Jobs for Maintaining Aracne Indexes

The ARN-Index maintenance section allows configuring maintenance operations to be performed on one or several Denodo Aracne indexes. The operations that can be added are as follows (it is possible to add one or several):

  • CHECKURI. This action is used to detect and remove documents that are no longer available in the web. It allows specifying a query to be executed (Query parameter), the list of indexes on which the query will be executed (Indexes), the name of the field in the index that contains the URI (URI field) of the document, the primary key field name for the document in ARN-Index (Identifier field, by default with “identifier” value) and the threshold of times that the access to a URL may fail before proceeding to its deletion from the index (URI errors threshold).
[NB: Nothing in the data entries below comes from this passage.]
/-- Event sources' lines fall with the work that was discarded. The conditions that end with a reset are 8, 9, 13 and 14. -/
def lineAfterReset (src : Nat) (l : FaultLine) : FaultLine :=
  if conditionSource src ∧ src ≠ 8 ∧ src ≠ 9 ∧ src ≠ 13 ∧ src ≠ 14 then l
  else if l.up then l.fallen else { l with again := false, pulse := false }

namespace State

/-- The collector's state at the start of a reset that keeps the scorecard (R473, R481). -/
def faultsAfterReset (s : State) : FaultState :=
  { s.flt with
    lines := (List.range 24).foldl (fun m k => Sparse.set (fun _ => FaultLine.down) m k (lineAfterReset k (s.line k))) s.flt.lines,
    runStart := Sparse.setNum [] 64 (s.tick + 1), lastWindow := [], injection := none, resetDue := none, inReset := true }

/-- Register pages after a reset: PF0 takes the vectors that the ledger allots (R334, R363). -/
def pagesAfterReset (s : State) : Sparse Fn :=
  (List.range 128).foldl
    (fun m f => Sparse.set Fn.default m f (Fn.reset (if f = 0 then (nth 0 (s.blob 0x2402 1) 0).toNat else (s.fn f).vectors))) []

/-- A PCIe link that a reset keeps: it is up if it was up, and has then been up since the reset (R481, R483). -/
def keptLink (l : PcieLink) : PcieLink := if l.up then { l with wasUp := true, downSince := none } else PcieLink.down

/-- M0 goes on through a full reset, its queues emptied. -/
def m0Only (s : State) : Sparse SubPort :=
  Sparse.set (fun _ => SubPort.reset) [] 32 { SubPort.reset with link := (s.sub 32).link, degraded := (s.sub 32).degraded }

/-- Discard all work, and return every block to its state after a full reset of a cause (R481). -/
def discardAll (s : State) (perst : Bool) : State :=
  { s with
    mem := { MemState.reset with dev := s.mem.dev, host := s.mem.host, peer := s.mem.peer }, cmp := ComputeState.reset,
    ring := { RingState.reset with
      fns := s.pagesAfterReset, p0 := if perst then PcieLink.down else keptLink s.ring.p0, p1 := keptLink s.ring.p1,
      p1BusMaster := s.ring.p1BusMaster, vfEnable := s.ring.vfEnable && !perst, numVfs := if perst then 0 else s.ring.numVfs },
    fab := FabricState.reset, eth := { EthState.reset with subs := s.m0Only, draws := s.eth.draws }, clu := ClusterState.reset,
    hrt := HrtState.reset, hands := HandState.reset,
    led := { s.led with
      vals := s.led.vals.keep fun k => flashObject k || keptObject k || neighbourObject k, blobs := s.led.blobs.keep flashObject, ctrs := [], rises := [], riseAt := [],
      domains := [], snapshots := [], chunkRun := none, mbBase := 0, mbDone := 0, mbIntEn := false, mbBusy := false, mbError := false,
      watchdog := .disarmed },
    cipher := { CipherState.reset with
      banks := s.cipher.banks, bankOk := s.cipher.bankOk, fusedSvn := s.cipher.fusedSvn, revoked := s.cipher.revoked },
    flt := s.faultsAfterReset,
    pw := { s.pw with
      bootReady := true, booted := false, bootStuck := false, dAt := if s.pw.perst0 then none else some s.now, stacksDone := 0,
      calibrated := false, trimsDone := 0, stepsDone := 0, lastStepAt := 0, kp := 0, kt := [], railMisses := [], energyRest := 0,
      sampled := false, thermed := false, testKept := s.pw.testKept || s.flt.injection.isSome, held := s.pw.perst0, stepDue := none, ppsInAt := none, lostD := 0, lostE := 0, lostP1 := false, resetAt := s.now } }

/-- The reset epoch rises, at once and in flash (R457). -/
def nextEpoch (s : State) : State :=
  let e := (s.obj 0x2001 3 + 1) % 2 ^ 64
  let t := s.setObj 0x2001 3 0 e
  { t with led := { t.led with flashVals := Sparse.set objDefault t.led.flashVals (objKey 0x2001 3 0) e } }

/-- SERVICE_LEVEL changes, with LEVEL_TIME (R457). -/
def setLevel (s : State) (l : Nat) : State := (s.setObj 0x2000 1 0 l).setObj 0x2000 3 0 s.deviceTime

/-- A full reset of a cause (R480, R481). -/
def fullReset (s : State) (c : ResetCause) : State :=
  let s1 := (((s.discardAll (c == .perst0)).nextEpoch).setObj 0x2001 2 0 c.code).newExchange
  let s2 := if s.level = 0 then s1.setObj 0x2000 3 0 (s.obj 0x2000 3) else (s1.setLevel 0).raiseJorol 0x0C 0 [0]
  s2.setCondition 2 (s.pw.railsOut != 0 || !s.pw.auxOk)
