-- ==== Sys2Proof/Machine/Kernels.lean ====
section
/-! DEFINITION. Machine/Kernels.lean: the kernel instructions whose effect lies on the bench: MATVEC, ATTEND, GATHER, NORM,
ACT, QUANT, DEQUANT, TOPK, SAMPLE and REDUCE (R101–R110). Each computes the whole of its result from its operands' bytes. -/

namespace Sys2Proof.Machine

open BenchInstr

/-- What a kernel does: the bytes it writes, by LOC; the NaN and saturated elements written and the activation vectors that the array
takes (R79), where the kernel fixes their number; and what it leaves in the bench's registers. -/
structure KernelOut where
  writes : List (Nat × List (Nat × List Byte))
  nans : Nat
  sats : Nat
  busy : Option Nat := some 0
  leaves : Bench → Bench := id

/-- The bytes of a destination's elements. -/
def View.puts (v : View) (es : List (Nat × Nat)) : Nat × List (Nat × List Byte) := (v.d.loc, v.stores es)

/-- Convert FP32 results to a format without a block scale. -/
def convertAll (f : Fmt) (xs : List Fp) : List (Nat × Nat) × Nat × Nat :=
  let cs := xs.map f.convert
  (cs.map fun c => (c.code, 0), (cs.filter (·.wasNan)).length, (cs.filter (·.saturated)).length)

/-- One destination of converted results. -/
def output (v : View) (xs : List Fp) : KernelOut :=
  let r := convertAll v.d.fmt xs
  { writes := [v.puts r.1], nans := r.2.1, sats := r.2.2 }

/-- Rows of n elements. -/
def rows {α : Type} (n : Nat) : Nat → List α → List (List α)
  | 0, _ => []
  | k + 1, xs => xs.take n :: rows n k (xs.drop n)

/-! MATVEC (R43, R44, R101) -/

/-- The dot product of a row of weights and a row of activations: by blocks (R43), or by elements for BF16 and FP16 (R44). -/
def dotRow (fw fa : Fmt) (ws as : List (Nat × Nat)) (acc0 : Fp) : Fp :=
  if fw = .bf16 ∨ fw = .fp16 then
    (List.zipWith (fun w a => fmul (fw.elem w.1) (fa.elem a.1)) ws as).foldl fadd acc0
  else
    let n := ws.length / 32
    dotBlocks (List.zipWith (fun w a => blockValue fw fa (w.map (·.1)) (a.map (·.1)) (nth (0, 0) w 0).2 (nth (0, 0) a 0).2)
      (rows 32 n ws) (rows 32 n as)) acc0

/-- Activation vectors of one pass, at most (R63). -/
def passBatch (f : Fmt) : Nat := 12288 / (tileColumns f).getD 1

/-- Passes over one column tile (R63): each streams its weights again. -/
def passCount (a b : View) : Nat := ceilDiv (b.d.dim 1) (passBatch a.d.fmt)

/-- Loads of tiles into the latches, in order: for each column tile, each pass takes its tiles in ascending order (R62, R63; the order
of the passes is a DESIGN CHOICE, log 22). The i-th load takes this tile. -/
def loadTile (n p i : Nat) : Nat := i / (p * n) * n + i % n

/-- The latches after the loads of a MATVEC: they fill by turns, so the last two loads stay (R62). -/
def latchTiles (v : Bench) (a b : View) (rd : Nat → Byte) : Bench :=
  let c := (tileColumns a.d.fmt).getD 1
  let n := a.d.dim 0 / 96
  let p := passCount a b
  let loads := a.d.dim 1 / c * n * p
  let eb := c * 96 * a.d.fmt.width / 8
  let sb := if a.d.fmt.blocked then 3 * c else 0
  let tile := fun i => (⟨(List.range eb).map fun k => rd (a.base + i * eb + k), (List.range sb).map fun k => rd (a.sbase + i * sb + k)⟩ : Latch)
  let put := fun (w : Bench) i =>
    let t := tile (loadTile n p i)
    if w.nextLatch = 0 then { w with latch0 := t, nextLatch := 1 } else { w with latch1 := t, nextLatch := 0 }
  if loads = 0 then v else if loads = 1 then put v 0 else put (put { v with nextLatch := (v.nextLatch + loads) % 2 } (loads - 2)) (loads - 1)

/-- The accumulators after a MATVEC: the passes over its last column tile leave their sums before R45, one after the other, in accumulator
column + columns × vector of the pass (R63; the numbering is a DESIGN CHOICE, log 22). `accs` gives each vector's sums. -/
def lastPass (v : Bench) (a : View) (accs : List (List Fp)) : Bench :=
  let c := (tileColumns a.d.fmt).getD 1
  let vals := accs.zipIdx.flatMap fun (row, k) =>
    (row.drop (a.d.dim 1 - c)).zipIdx.map fun (x, i) => (i + c * (k % passBatch a.d.fmt), toF32 x + 1)
  { v with accs := vals.foldl (fun m x => Sparse.setNum m x.1 x.2) v.accs }

def matvec (o : Ops4) (w : Nat) (rdA rdB rdC : Nat → Byte) : Option KernelOut :=
  match o.a, o.b, o.d with
  | some a, some b, some d =>
    let ws := rows (a.d.dim 0) (a.d.dim 1) (a.elems rdA)
    let vs := rows (b.d.dim 0) (b.d.dim 1) (b.elems rdB)
    let accs := match o.c with
      | some c => rows (c.d.dim 0) (c.d.dim 1) (c.widened rdC)
      | none => []
    let sums := vs.zipIdx.map fun (v, k) => ws.zipIdx.map fun (wr, i) => dotRow a.d.fmt b.d.fmt wr v (nth Fp.zero (nth [] accs k) i)
    let outs := sums.flatten.map fun acc => if bit (mode w) 1 then applyFactor acc a.factor b.factor else acc
    some { output d outs with
      busy := some (a.d.dim 1 / (tileColumns a.d.fmt).getD 1 * (a.d.dim 0 / 96) * b.d.dim 1)
      leaves := fun x => lastPass (latchTiles x a b rdA) a sums }
  | _, _, _ => none

/-! ATTEND (R102, R103, R144, R145) -/

/-- The formats of a pool: element format, and the format of the probabilities. -/
def probFmt (pool : Fmt) : Fmt := if pool = .bf16 then .bf16 else .e4m3

/-- Offsets in a page (R144): key scales, value elements, value scales. -/
def keyScales (d : Desc) : Nat := d.dim 1 * d.dim 0 * d.fmt.width / 8
def valElems (d : Desc) : Nat := keyScales d + (if d.fmt.blocked then d.dim 1 * d.dim 0 / 32 else 0)
def valScales (d : Desc) : Nat := valElems d + keyScales d

/-- key(j): its elements with their scales. `page` is the base of the page that the list names for position j. -/
def keyRow (d : Desc) (rd : Nat → Byte) (page t : Nat) : List (Nat × Nat) :=
  let dd := d.dim 0
  (List.range dd).map fun i =>
    (unpack rd (page + t * dd * d.fmt.width / 8) d.fmt i,
     if d.fmt.blocked then (rd (page + keyScales d + t * dd / 32 + i / 32)).toNat else 0)

/-- Value column e of a chunk: 96 tokens with their scales. -/
def valColumn (d : Desc) (rd : Nat → Byte) (page chunk e : Nat) : List (Nat × Nat) :=
  let dd := d.dim 0
  (List.range 96).map fun t =>
    (unpack rd (page + valElems d + (chunk * dd + e) * 96 * d.fmt.width / 8) d.fmt t,
     if d.fmt.blocked then (rd (page + valScales d + chunk * 3 * dd + 3 * e + t / 32)).toNat else 0)

/-- Running state of one head: m, l, o. -/
structure Head where
  m : Fp
  l : Fp
  o : List Fp

/-- One chunk of 96 positions for one head. `s` gives its 96 scores; `cols` the value columns. -/
def attendChunk (pool : Fmt) (s : List Fp) (cols : List (List (Nat × Nat))) (h : Head) : Head :=
  let mn := s.foldl fmax h.m
  let alpha := fexp (fsub h.m mn)
  let pf := probFmt pool
  let pq := s.map fun x => (pf.convert (fexp (fsub x mn))).code
  let l := pq.foldl (fun acc c => fadd acc (pf.widen c 0)) (fmul h.l alpha)
  let pqs := pq.map fun c => (c, 0)
  let o := List.zipWith (fun x col => dotRow pool pf col pqs (fmul x alpha)) h.o cols
  ⟨mn, l, o⟩
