/-! Completion -/

/-- Each of these forms completes with its own effect under the conditions that the spec puts on it alone: the writes and reads of a register
page of an open function (R331, R333 to R335); the temperature readings, the governor's sample and what ROOT and the stacks' interfaces do
(R472, R487, R498, R501); bring-up in its order (R76, R77, R425, R492 to R494); the rails, the resets and the PCIe links (R328, R362, R479
to R483, R490, R491, R494, R515); the test access port (R521); the scorecard's commands (R469, R477, R478); the cluster's streams and the
time objects (R386, R401, R462, R489); drawers and their migration (R369 to R373, R377); Derone's links and routes (R168 to R170, R190 to
R193); hands (R210 to R236); frames and sub-ports (R308, R312, R315, R320); the storage service and raw queues (R389 to R399); requests in
both protocols, keys and sessions (R257, R412, R413, R427, R438, R442 to R451). -/
def Obligations.FormsCompleteWithTheirEffect : Prop :=
  (∀ (s : State) (f : Nat), s.running = true → s.pageOpen f = true →
    exec (.ringEnable f) s = .next (s.ringEnable f true) ∧ exec (.ringDisable f) s = .next (s.ringEnable f false) ∧
    exec (.ringStatusRead f) s = .next ((s.pageRead f 0x44 4).2.emit (.regRead f 0x44 (s.pageRead f 0x44 4).1)) ∧
    (∀ off n x, f ≠ 0 ∨ off ≠ 0x108 → exec (.registerWrite f off n x) s = .next (s.pageWrite f off n x)) ∧
    (∀ x n, n = 4 ∨ n = 8 → exec (.registerWrite 0 0x108 n x) s = .next (if s.pageOpen 0 then (s.pageWrite 0 0x108 n x).doorbell (x % 2 ^ 32) else s))) ∧
  (∀ s : State, s.running = true →
    (∀ ts, exec (.thermalReading ts) s = .next (s.thermalReading ts)) ∧
    (∀ rs, 0 < s.level → exec (.governorSample rs) s = .next (s.governorSample rs)) ∧
    (∀ k, k < 8 → (s.stack k).lost = false → (s.stack k).up = true → exec (.stackInterfaceLoss k) s =
      .next ((((s.mem.moves.foldl (fun t m => t.failMove k m) (s.setStack k { s.stack k with lost := true })).parityTransfers k)).setCondition (16 + k) true)) ∧
    (∀ k, k < 8 → (s.stack k).lost = true → (s.stack k).up = true → exec (.stackInterfaceRetrained k) s =
      .next ((s.setStack k { s.stack k with lost := false }).setCondition (16 + k) false)) ∧
    (s.pw.mainUp = true → s.pw.bootReady = true → s.pw.held = false → exec .bootRomRun s = .next s.bootRom) ∧
    (∀ k, k < 8 → s.pw.stacksDone = k → s.pw.booted = true → s.recovery = false → s.level = 0 → s.pw.held = false → (s.stack k).lost = false →
      exec (.stackBringup k) s = .next ((({ s with pw := { s.pw with stacksDone := k + 1 } } : State).setStack k
        { s.stack k with up := true, clock := .mhz800, cycleAt := s.now }).setCondition (16 + k) false)) ∧
    (s.stage1Ready = true → exec .stage1Entry s = .next s.stage1) ∧
    (s.level = 1 → s.recovery = false → exec .laneCalibration s = .next { s with pw := { s.pw with calibrated := true } }) ∧
    (∀ k b, s.level = 1 → s.pw.calibrated = true → s.trimFailed = false → s.nextStack s.pw.trimsDone = some k →
      exec (.stackTrim k b) s =
        .next ((if b then ({ s with pw := { s.pw with trimsDone := k + 1 } } : State).setStack k { s.stack k with trimmed := b, trimFailed := !b }
          else (({ s with pw := { s.pw with trimsDone := k + 1 } } : State).setStack k { s.stack k with trimmed := b, trimFailed := !b }).setCondition
            8 true).resumeStack k)) ∧
    (∀ k, s.level = 1 → s.allTrimmed = true → s.nextStack s.pw.stepsDone = some k →
      (s.pw.stepsDone = 0 ∨ s.pw.lastStepAt + 100000000 ≤ s.now) → exec (.clockStep k) s = .next
        ((({ s.settleStack k with pw := { (s.settleStack k).pw with stepsDone := k + 1, lastStepAt := s.now } } : State).setStack k
          { (s.settleStack k).stack k with clock := .mhz1600 }).resumeStack k)) ∧
    (s.stage2Ready = true → exec .stage2Entry s = .next s.stage2) ∧
    (∀ c u, s.flt.resetDue = some (c, u) → exec .fullReset s = .next (s.fullReset c)) ∧
    (s.ring.p0.up = true →
      exec .p0DlDown s = .next { s with ring := { s.ring with p0 := { s.ring.p0 with up := false, downSince := some s.now } } }) ∧
    (∀ x w b, s.ring.p0.up = false → s.pw.perst0 = false → s.pw.dAt ≠ none → s.pw.bootStuck = false → linkTrains x w = true →
      s.ring.p0.downSince = none → exec (.p0DlUp x w b) s = .next (s.p0Up x w b)) ∧
    (∀ u, s.ring.p0.downSince = some u → s.p0Late u = true → s.flt.inReset = false →
      exec .p0LinkLossTimeout s = .next (s.resetCause .p0LinkLoss)) ∧
    (s.ring.p1.up = true → exec .p1LinkDown s = .next s.p1Down) ∧
    (∀ x w b, s.pw.perst1 = false → 2 ≤ s.level → linkTrains x w = true → s.ring.p1.up = false → exec (.p1DlUp x w b) s = .next
      (({ (s.freeNat 1).2 with ring := { (s.freeNat 1).2.ring with
        p1BusMaster := (s.freeNat 1).1 == 1, p1 := ⟨true, true, none, x, w, b⟩ } } : State).portEvent 2 3 1 0)) ∧
    (∀ m, 0 < s.level → exec (.scorecardClear m) s = .next (s.scorecardClear m)) ∧
    (∀ k, k < 24 → s.collecting = true → (s.line k).hold = false → (s.line k).up = true → k ≠ 5 → k ≠ 6 →
      exec (.scorecardEvent k) s = .next (s.sampleLine k)) ∧
    (s.pw.testmode = true → 0 < s.level → exec .injectStop s = .next s.injectStop ∧
      exec .injectStart s = .next { s with flt := { s.flt with
        injection := some ⟨s.obj 0x7F00 1, s.obj 0x7F00 2, s.obj 0x7F00 3, s.tick + 1⟩ } }) ∧
    (∀ x, s.flt.injection = some x → s.collecting = true → x.next ≤ s.tick → exec .injectEvent s = .next (s.injectRise x)) ∧
    (∀ k, k < 8 → 0 < s.level → exec (.telemetryEnable k) s = .next ((s.putObj (State.streamObj k) 1 0 1).streamEnable k 1)) ∧
    (∀ k, k < 8 → exec (.telemetryRecord k) s = .next (s.streamTake k)) ∧ exec .clusterWatchdogExpiry s = .next s.clusterFails ∧
    (∀ v, 0 < s.level → s.timeServiceRuns = false → 0 ≤ (s.deviceTime : Int) + (s.pw.stepDue.getD 0 + signed 64 v) →
      exec (.timeStep v) s = .next { s with pw := { s.pw with stepDue := some (s.pw.stepDue.getD 0 + signed 64 v) } }) ∧
    exec .ppsOutPulse s = .next s.ppsOut ∧ exec .ppsInEdge s = .next s.ppsIn ∧
    (0 < s.level → ∀ d, 1 ≤ d → d ≤ 127 →
      (s.drawerState d = 0 → exec (.drawerStop d) s = .next (s.stopEffects d)) ∧
      (s.drawerState d = 2 → exec (.drawerStart d) s = .next (s.setObj 0x2300 1 d 0)) ∧
      (s.drawerState d = 1 → s.drawerQuiet d = true → exec (.drawerStoppedReached d) s = .next (s.setObj 0x2300 1 d 2)) ∧
      (∀ c k, (c, k) ∈ [(Instr.migSave d, 1), (.migRestore d, 2), (.migCopyOut d, 3), (.migCopyIn d, 4), (.migLogStart d, 5), (.migLogSwap d, 6),
        (.migLogStop d, 7)] → s.obj 0x23C0 2 d ≠ 1 → s.migAllowed d k = true →
        exec c s = .next (((s.setObj 0x23C0 2 d 1).setObj 0x23C0 1 d k).migRun d k)))) ∧
  (∀ s : State,
    (s.pw.mainUp = true → s.pw.rootLocked = true → exec .rootLockLoss s = .next s.rootLost) ∧
    (s.pw.mainUp = true → s.pw.rootLocked = false → s.pw.tripped = false → exec .rootLockRestore s = .next s.rootBack) ∧
    (s.pw.mainUp = false → exec .powerGood s = .next s.powerUp) ∧
    (s.pw.mainUp = true → exec .mainRailsDown s = .next { s.powerLost with pw := { s.powerLost.pw with woken := false } } ∧
      (∀ r, r < 7 →
        exec (.mainRailExcursion r) s = .next (({ s with pw := { s.pw with railsOut := maskOr s.pw.railsOut (2 ^ r) } } : State).judgeSupply s) ∧
        exec (.mainRailReturn r) s = .next (({ s with pw := { s.pw with railsOut := maskClear s.pw.railsOut (2 ^ r) } } : State).judgeSupply s)) ∧
      exec (.vddAuxExcursion false) s = .next (({ s with pw := { s.pw with auxOk := false } } : State).judgeSupply s) ∧
      exec (.vddAuxExcursion true) s = .next ((({ s with pw := { s.pw with auxOk := true } } : State).copyWake).judgeSupply s)) ∧
    (∀ f, exec (.wakeFrameReceive f) s = .next (s.wake f)) ∧ exec .perst0Assert s = .next s.perst0Down ∧ exec .perst0Deassert s = .next s.perst0Up ∧
    (s.running = true → s.ring.p1.up = true →
      exec .perst1Assert s = .next ({ s with pw := { s.pw with perst1 := true } } : State).p1Down) ∧
    exec .perst1Deassert s = .next { s with pw := { s.pw with perst1 := false } } ∧
    exec .tapReset s = .next { s with pw := { s.pw with tap := .idcode } } ∧
    (∀ c i, (c, i) ∈ [(Instr.extest, TapInstr.extest), (.idcode, .idcode), (.clamp, .clamp), (.highz, .highz), (.bypass, .bypass)] →
      exec c s = .next (s.tapTake i)) ∧
    (∀ n, s.pw.mainUp = true → exec (.samplePreload n) s = .next { s.tapTake .samplePreload with
      pw := { (s.tapTake .samplePreload).pw with boundary := n % 2 ^ 17 } })) ∧
  (∀ s : State, s.running = true →
    (∀ (t p l n : Nat) (b : Bool) (f : List Byte) (c : Instr) (u : State),
      (c, u) ∈ [(Instr.handData t, s.takeData t), (.handCredit t, s.takeCredit t), (.handAbort t, s.takeAbort t), (.handDone t, s.takeDone t),
        (.handFin t, s.takeFin t), (.frameReceive p l f b, s.frameReceive p l b f), (.frameTransmit p l, s.transmit p l),
        (.gateConfigApply p l, s.gateApply p), (.nvmeC2hData n f, s.c2hData n f), (.nvmeR2t n f, s.r2t n f),
        (.nvmeCapsuleResp n f, s.capsuleResp n f), (.rawTxDescriptor n, s.rawTake n),
        (.hrtRxSend, s.receiveRequest 1), (.hrtRxWrite, s.receiveRequest 2), (.hrtRxReadReq, s.receiveRequest 3), (.hrtRxAdd, s.receiveRequest 5),
        (.hrtRxCas, s.receiveRequest 6), (.hrtRxFlush, s.receiveRequest 8), (.hrtRxColl, s.receiveRequest 9),
        (.ledgerRead n f, s.jorolRow (fun t => t == 1 || !requestType t) n f), (.ledgerWrite n f, s.jorolRow (· == 2) n f),
        (.domainRead n f, s.jorolRow (· == 3) n f), (.domainBegin n f, s.jorolRow (· == 4) n f), (.domainSegment n f, s.jorolRow (· == 5) n f),
        (.domainEnd n f, s.jorolRow (· == 6) n f), (.domainAbort n f, s.jorolRow (· == 7) n f), (.heartbeat n f, s.jorolRow (· == 0x10) n f),
        (.subscribe n f, s.jorolRow (· == 0x11) n f), (.notifyAck n f, s.jorolRow (· == 0x13) n f), (.close n f, s.jorolRow (· == 0x22) n f),
        (.helloExpiry n, s.helloExpire n), (.sessionIdleExpiry n, s.idleExpire n), (.notifyResend n, s.notifyAgain n),
        (.domainTransferTimeout n, s.domainExpire n), (.watchdogExpiry, s.watchdogTick), (.flashWrite n b, s.flashWrite n b)] → exec c s = .next u) ∧
    (∀ n, s.rawServed n = true → exec (.rawRxFrame n) s = .next (s.rawDeliver n)) ∧
    (∀ p, s.obj (0x2808 + p) 2 = 2 → exec (.deroneLinkDown p) s = .next (s.deroneDown p)) ∧
    (∀ p m q, s.obj (0x2808 + p) 2 = 1 → s.obj (0x2808 + p) 1 ≠ 0 → m ≠ s.moduleId →
      let t := (s.setObj (0x2808 + p) 3 0 m).setObj (0x2808 + p) 4 0 q
      exec (.deroneTrainingDone p m q) s =
        .next (((t.setObj (0x2808 + p) 2 0 2).judgeDerone t).raiseDevice 2 (1 * 256 + p) [1, BitVec.ofNat 8 p, 0])) ∧
    (∀ p l, (s.sub (4 * p + l)).link = .up → exec (.subportDown p l) s = .next (s.subDown p l)) ∧
    (s.obj 0x2800 3 = 1 → s.deroneIdle s.handsOut = true → exec .routeDrained s = .next (s.setObj 0x2800 3 0 2)) ∧
    (0 < s.level →
      (∀ c k u, (c, k) ∈ [(Instr.routeDrain, 1), (.routeSwap, 2), (.routeResume, 3), (.routeAbort, 4)] → s.routeCommand k = some u →
        exec c s = .next u) ∧
      (∀ d b u, d < 128 → s.keyWrite d b = some u → exec (.keyWrite d b) s = .next u) ∧
      (∀ d k u, d < 128 → s.keyClear d k = some u → exec (.keyClear d k) s = .next u) ∧
      (∀ d b, d < 128 → b.length = 137 → exec (.kekLoad d b) s = .next (s.kekLoad d b)) ∧
      (∀ v u, s.svnCommit v = some u → exec (.svnCommit v) s = .next u) ∧ exec (.resetCommand 0) s = .next (s.resetCause .command) ∧
      (∀ bs, bs.length = 512 → exec (.benchOwnerWrite bs) s = .next (s.benchOwners bs)) ∧
      (∀ u, s.led.chunkRun = none → s.chunkGo = some u → exec .chunkGo s = .next u) ∧
      (∀ d u, s.recycle d = some u → exec (.recycle d) s = .next u) ∧
      (∀ p v, v ≤ 1 → exec (.deroneLinkEnableWrite p v) s = .next ((s.linkEnable p v).settleHands)) ∧
      (∀ p v, v ≤ 1 → p ≤ 8 → exec (.ethLinkEnableWrite p v) s = .next (s.ethEnable p v)) ∧
      (∀ p l u, s.configChange p = some u → exec (.configChange p l) s = .next u) ∧
      (∀ q u, s.rawEnable q = some u → exec (.rawQueueEnable q) s = .next u) ∧ (∀ q, exec (.rawQueueDisable q) s = .next (s.rawDisable q)) ∧
      (∀ c, s.connState c = 0 → 128 ≤ s.obj (State.connObj c) 1 → bit (s.obj 0x2C00 3) 2 = true →
        exec (.nvmeConnect c) s = .next (s.beginConn c)) ∧
      (∀ c, s.connState c ≠ 0 → exec (.nvmeDisconnect c) s = .next (s.leaveConn c 0 0 none))) ∧
    (∀ c, let o := State.connObj c
      let v := s.conn c
      (s.connState c = 1 → s.connServed c = true → (s.sub (4 * (s.obj o 4 / 16 % 8) + s.obj o 4 % 4)).link = .up →
        exec (.nvmeConnectDone c) s = .next (((s.setObj o 3 0 2).setConn c { v with since := s.now, keepAt := s.now }).setupConn c)) ∧
      (∀ b, s.connState c = 1 → exec (.nvmeConnectTimeout c b) s = .next (s.leaveConn c 3 (if b then 0x12 else 9) none)) ∧
      (s.connState c = 2 → exec (.nvmeConnectionLoss c) s = .next (s.leaveConn c 3 9 none)) ∧
      (∀ x ∈ s.clu.ios, ∀ m ∈ x.cmds, x.conn = c → s.connState c = 2 → m.sentAt + s.obj o 0x0D * 1000000000 ≤ s.now →
        exec (.nvmeIoTimeout c) s = .next (s.leaveConn c 3 9 none)) ∧
      (s.connState c = 3 → bit (s.obj 0x2C00 3) 2 = true → v.since + s.obj o 0x0E * 1000000000 ≤ s.now →
        exec (.nvmeReconnectDelay c) s = .next ((s.beginConn c).count 0x5700 7 1)) ∧
      (s.connState c = 2 → v.keepAt + 30000000000000 ≤ s.now →
        exec (.nvmeKeepAlive c) s = .next ((s.setConn c { v with keepAt := s.now, nextCid := (v.nextCid + 1) % 65536 }).emit
          (.nvme c (capsule (s.digests c) 0x18 v.nextCid 0 0 []))))))
end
For each document obtained as a result of performing the query, the job checks whether its URL remains accessible and does not return any errors. If the number of consecutive times that a document returns an error exceeds the threshold configured by the administrator, the document is deleted from the index. In turn, if a document that previously returned an error is accessible in the following execution of the maintenance job, its error counter is again reset to 0.
  • DELETEDOCUMENTS. Allows a query to be specified (Query parameter) and one or several indexes on which to perform the query (Indexes parameter). The documents obtained as a result of performing the query will be deleted from the indexes.

Note

The query syntax for both actions is documented in the appendix Apache Lucene Search Syntax of the Aracne Administration Guide.